After all, however, we have enough for the moment to consider close at home. Though Socialists are necessarily internationalists, each nation must take account thoroughly of its own economical condition, and the strength of its oppressing class. For the first time then since 1641 London is taking the lead in our national movement, and this alone is significant that no half-measures will suffice to meet it. The Socialist movement which is becoming each day more clearly the real revolutionary force of the future began in London, has its head- quarters in London and has spread from London to the provinces. The failure of the Chartists was in great part due to the fact that they never were able to move the masses of this great metropolis, or thoroughly to frighten the men and women – for “society” even counts a little – who control the vast international banking, mercantile and industrial machinery which is centred here. Those mechanical provincial wire-pullers, who imagine that real revolutionary changes can be wrought while a nation city of nearly 5,000,000 people, containing the highest intelligence, the greatest wealth, and the most complete organisation in the world, remains unstirred and indifferent, simply display that want of imagination and deficiency of real knowledge, characteristic of the huckster politician. In order to break down the shameful capitalist domination which overshadows and crushes us, we must strike at the centre as well as at the circumference.
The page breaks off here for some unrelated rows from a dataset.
-- ==== Sys2Proof/Tests/Slice0.lean ====
section
/-! SUPPORT. Tests: ill-formed terms refused, words written out from R125, the spec's own vectors (95_test_vectors.md,
the examples of the rules), and a witness for the hypotheses of each statement of Certificates/Slice0. -/

namespace Sys2Proof.Tests

open Sys2Proof Sys2Proof.Machine Host

set_option Elab.async false

/-! ### Ill-formed terms (R130) -/

theorem test_wf_refuses_quantum_types :
    Instr.wf (.qGetExtent 14) = false ∧ Instr.wf (.qPack 0 15) = false ∧ Instr.wf (.qUnpack 7 14) = false ∧
    Instr.wf (.qSetImageType 15) = false ∧ Instr.wf (.qPack 255 13) = true := by decide

theorem test_wf_refuses_format_three : Instr.wf (.qSetFormat 3) = false ∧ Instr.wf (.qSetFormat 2) = true := by decide

theorem test_wf_refuses_endian_three : Instr.wf (.qSetEndian 3) = false ∧ Instr.wf (.qSetEndian 2) = true := by decide

/-! ### Decoding: one word of every command, written out as IMM, QT, W, OPC (R120, R125) -/

theorem test_decode_control :
    decode 0b000000000000_0000_00000000_00000000 = .ok .nop ∧
    decode 0b000000000000_0000_00000000_00000001 = .ok .clrStatus ∧
    decode 0b000000000011_0000_00000000_00000010 = .ok (.ctrlWrite 3) := by decide

theorem test_decode_bit_units :
    decode 0b000000000001_0000_00000000_00001000 = .ok (.bwInit .text) ∧
    decode 0b000000000001_0000_00000000_00001001 = .ok (.bwPutBit true) ∧
    decode 0b000000100001_0000_00000000_00001010 = .ok (.bwPutCode 33) ∧
    decode 0b000000000000_0000_00000000_00001011 = .ok .bwFlush ∧
    decode 0b000000000000_0000_00000000_00001100 = .ok .brInit ∧
    decode 0b000000000000_0000_00000000_00001101 = .ok .brGetBit ∧
    decode 0b000000000000_0000_00000000_00001110 = .ok .brSync := by decide

theorem test_decode_fax :
    decode 0b000000000000_0000_00000000_00010000 = .ok .faxBuildHash ∧
    decode 0b000000000001_0000_00000000_00010001 = .ok (.faxLookup .black) ∧
    decode 0b000000000001_0000_00000000_00010010 = .ok (.faxEncode .text) ∧
    decode 0b000000000000_0000_00000000_00010011 = .ok .faxDecode := by decide

theorem test_decode_buffer_encoders :
    decode 0b000000000001_0000_00000101_00100000 = .ok (.lzwEncode 5 .text) ∧
    decode 0b000000000000_0000_00000001_00101000 = .ok (.packbitsEncode 1 .raw) := by decide

theorem test_decode_descriptor :
    decode 0b000000000000_0000_00000000_00110000 = .ok .qAcquire ∧
    decode 0b000000000000_0000_00000000_00110001 = .ok .qDestroy ∧
    decode 0b000001111111_0000_00000000_00110010 = .ok (.qSetDepth 127) ∧
    decode 0b000000000010_0000_00000000_00110011 = .ok (.qSetFormat 2) ∧
    decode 0b000000000001_0000_00000000_00110100 = .ok (.qSetEndian 1) ∧
    decode 0b000000000000_0000_00000000_00110101 = .ok .qSetPad ∧
    decode 0b000000000000_0000_00000000_00110110 = .ok .qSetScale ∧
    decode 0b000000000001_0000_00000000_00110111 = .ok (.qSetPolarity true) ∧
    decode 0b000000000000_0000_00000000_00111000 = .ok .qResetState := by decide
The effect produced will be enormously increased by the reflex action of foreign peoples when they begin to feel that the great financial and commercial heart of Europe and the world is no longer safe from the direct attack of men who know their own minds, and have distinct views as to the re-organisation which they intend to bring about.
In five years we reach the date of 1889. Two hundred years before saw the middle-class monarchical revolution of 1689 in England; a century later came the first outbreak of the great French Revolution of 1789. That year 1889 will be celebrated by the workers in every industrial city throughout the civilised world, as the time for a new and strenuous effort, not in the interest of the “gamesters who play with one another for the labours of the poor,” not to continue power and luxury and ease to the meanest class that has ever held control in the history of human civilisation, but to conquer for the mass of mankind complete control over steam, electricity, and the other forces of nature, which the progress of science is placing at the command of the race. The development of these forces, and the influence which they exert, on the peoples of the world constitute the real Revolution of To-Day. It is for us to take full account of their action, to educate our countrymen around us to a knowledge of their growth and to organise without rest and without haste, that certain victory of the people which shall be the real Revolution of To-Morrow.
H. M. HYNDMAN.
1. Of the grave danger we run of being starved like rats in a hole at the opening of a war with a great naval power, or a combination of naval powers, it is not necessary to speak. We may think the more.
2. Of course I am perfectly well aware that a desperate class struggle threatens in the American cities. But this does not affect my present argument.
3. How is it, by the way, we never hear of the misery of the workers from the clergymen and ministers, except when some advertisement is to be gained by it? “Why” a boy was asked at a school examination, “Why did the priest and the Levite pass by on the other side without attending to the man who had fallen among thieves?” The boy reflected for two or three minutes and then replied, “Because, sir, he had been robbed already.”